= Beginning of Section =
/-- The fields of the STK bank. -/
def blkFields_stk : List Fld :=
  [R.STK_CFG.EN, R.STK_CFG.STACK_ID, R.STK_CFG.LOSS_TIME, R.STK_CFG.KA_PERIOD, R.STK_CFG.LOCK, R.STK_STATUS.MASTER, R.STK_STATUS.MASTER_LOST, R.STK_STATUS.RESYNC, R.STK_STATUS.DUP_ID, R.STK_SEQ.STATE_SEQ, R.STK_LINK.EN, R.STK_LINK.OCTET, R.STK_LINK.X4, R.STK_LINK.STATE, R.STK_CNT.COUNT]

/-- The fields of the WIN bank. -/
def blkFields_win : List Fld :=
  [R.WIN_PIPE_CFG.LOCK, R.WIN_PIPE_STATUS.WAIT_FILL, R.WIN_PIPE_STATUS.HBM_STALL, R.WIN_PORT_PROF.PROFILE, R.WIN_PORT_PROF.DOMAIN, R.WIN_PIPE_CNT.COUNT, R.WIN_GLB_CFG.GRAPH_SEL, R.WIN_GLB_CFG.PAT_SEL, R.WIN_GLB_CFG.SAHROV_PROF, R.WIN_GLB_CFG.SCAN_EN, R.WIN_GLB_CFG.LOCK, R.WIN_GLB_STATUS.CFG_ERR, R.WIN_GLB_STATUS.ERR_TBL, R.WIN_SCAN_CFG.CHAN, R.WIN_SCAN_CFG.REPORT_LEN, R.WIN_FRAG_CFG.FRAG_LIFE, R.WIN_FRAG_CFG.ORPHAN_MODE, R.WIN_FRAG_CHAN.CHAN, R.WIN_FRAG_STATUS.OCCUPANCY, R.WIN_GLB_HBM.EN, R.WIN_GLB_HBM.BASE, R.WIN_GLB_HBM.SIZE, R.WIN_PROF_W0.START_NODE, R.WIN_PROF_W0.WINDOW] ++
  [R.WIN_PROF_W0.EXC_ACT, R.WIN_PROF_W0.KEYPROF, R.WIN_PROF_W0.TABLE, R.WIN_PROF_W1.L2_KEYPROF, R.WIN_PROF_W1.L2_TABLE, R.WIN_PROF_W1.EXC_CHAN, R.WIN_PROF_W2.ESP_EN, R.WIN_PROF_W2.ESP_KEYPROF, R.WIN_PROF_W2.ESP_TABLE, R.WIN_PROF_W2.ESP_INNER_NODE, R.WIN_KEYPROF.EN, R.WIN_KEYPROF.SRC, R.WIN_KEYPROF.HV_SLOT, R.WIN_KEYPROF.OFFSET, R.WIN_KEYPROF.LEN, R.WIN_KEYPROF.LAST_MASK, R.WIN_TBL.EN, R.WIN_TBL.HOME, R.WIN_TBL.WIDTH, R.WIN_TBL.SHARED, R.WIN_TBL.LOG2_BUCKETS, R.WIN_TBL.READY, R.WIN_TBL_BASE.BASE, R.WIN_TBL_SEED_A.SEED_A] ++
  [R.WIN_TBL_SEED_B.SEED_B, R.WIN_TBL_MISS.MISS_ACT, R.WIN_TBL_OCC.OCCUPANCY, R.WIN_TBL_STASH.STASH_USED, R.WIN_GLB_CNT.COUNT]

/-- The fields of the GRN bank. -/
def blkFields_grn : List Fld :=
  [R.GRN_CFG.EN, R.GRN_CFG.CT_EN, R.GRN_CFG.LOCK, R.GRN_STATUS.CFG_ERR, R.GRN_STATUS.ERR_CODE, R.GRN_POOL.RESERVE, R.GRN_POOL_HR.HEADROOM, R.GRN_PARK_CFG.EN, R.GRN_FREE.SHARED_FREE, R.GRN_RSUM.RESERVE_SUM, R.GRN_DEEP_CFG.EN, R.GRN_DEEP_CFG.SIZE, R.GRN_DEEP_CFG.BASE, R.GRN_DEEP_USED.USED, R.GRN_MIR_W0.DEST_KIND, R.GRN_MIR_W0.HDR, R.GRN_MIR_W0.DEST, R.GRN_MIR_W1.TRUNC, R.GRN_MIR_W1.CELL_MAX, R.GRN_SMP_W0.DEST_KIND, R.GRN_SMP_W0.HDR, R.GRN_SMP_W0.DEST, R.GRN_SMP_W1.TRUNC, R.GRN_SMP_W1.CELL_MAX] ++
  [R.GRN_SMP_W2.N_M1, R.GRN_SMP_W2.RANDOM, R.GRN_QPROF_W0.MIN, R.GRN_QPROF_W0.ALPHA, R.GRN_QPROF_W0.LOSSLESS, R.GRN_QPROF_W0.LONG_HAUL, R.GRN_QPROF_W1.QMAX, R.GRN_QPROF_W2.SPILL_THRESH, R.GRN_QPROF_W3.DEEP_MAX, R.GRN_IN_CFG_W0.LOSSLESS_PRI, R.GRN_IN_CFG_W0.PFC_PROF, R.GRN_IN_CFG_W1.XOFF_STATE, R.GRN_PFC_PROF_W0.XOFF, R.GRN_PFC_PROF_W1.XON, R.GRN_PFC_PROF_W2.HEADROOM, R.GRN_PFC_PROF_W3.QUANTA, R.GRN_PORT_W0.LIMIT, R.GRN_PORT_W0.EMIR, R.GRN_PORT_W1.USED, R.GRN_DOM_W0.CELLS, R.GRN_DOM_W1.DEEP, R.GRN_DOM_W1.USED, R.GRN_PORT_CNT.COUNT, R.GRN_CNT.COUNT]

/-- The fields of the TLY bank. -/
def blkFields_tly : List Fld :=
  [R.TLY_CFG.DEI_EN, R.TLY_CFG.DEI_SLOT, R.TLY_CFG.LOCK, R.TLY_STATUS.CFG_ERR, R.TLY_STATUS.ERR_CODE, R.TLY_STATUS.ERR_EP, R.TLY_EP_W0.MAX_RATE, R.TLY_EP_W0.MAX_EN, R.TLY_EP_W0.LEN_ADJ, R.TLY_EP_W1.MAX_BURST, R.TLY_EP_W2.EXPRESS, R.TLY_EP_W2.PAUSED, R.TLY_GATE.EN, R.TLY_GATE.CHANGE, R.TLY_GATE.OPER_SEL, R.TLY_GATE.PENDING, R.TLY_GATE.HOLD, R.TLY_GATE_LEN.ADMIN_LEN, R.TLY_GATE_CYCLE.CYCLE_NS, R.TLY_GATE_BASE_NS.BASE_NS, R.TLY_GATE_BASE_SEC_LO.BASE_SEC_LO, R.TLY_GATE_BASE_SEC_HI.BASE_SEC_HI, R.TLY_GATE_OPER.OPER_GATES, R.TLY_GATE_OPER.OPER_INDEX] ++
  [R.TLY_GATE_CCT_NS.CCT_NS, R.TLY_GATE_CCT_SEC_LO.CCT_SEC_LO, R.TLY_GATE_CCT_SEC_HI.CCT_SEC_HI, R.TLY_GATE_OPER_CYCLE.OPER_CYCLE_NS, R.TLY_CNT.COUNT, R.TLY_EP_CNT.COUNT]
= End of Section =
### PROBLEM TO WORK ON
Establish how many lines of the material above hold the word "bank". Nothing but the count should be returned.

### EXERCISE ANSWER
4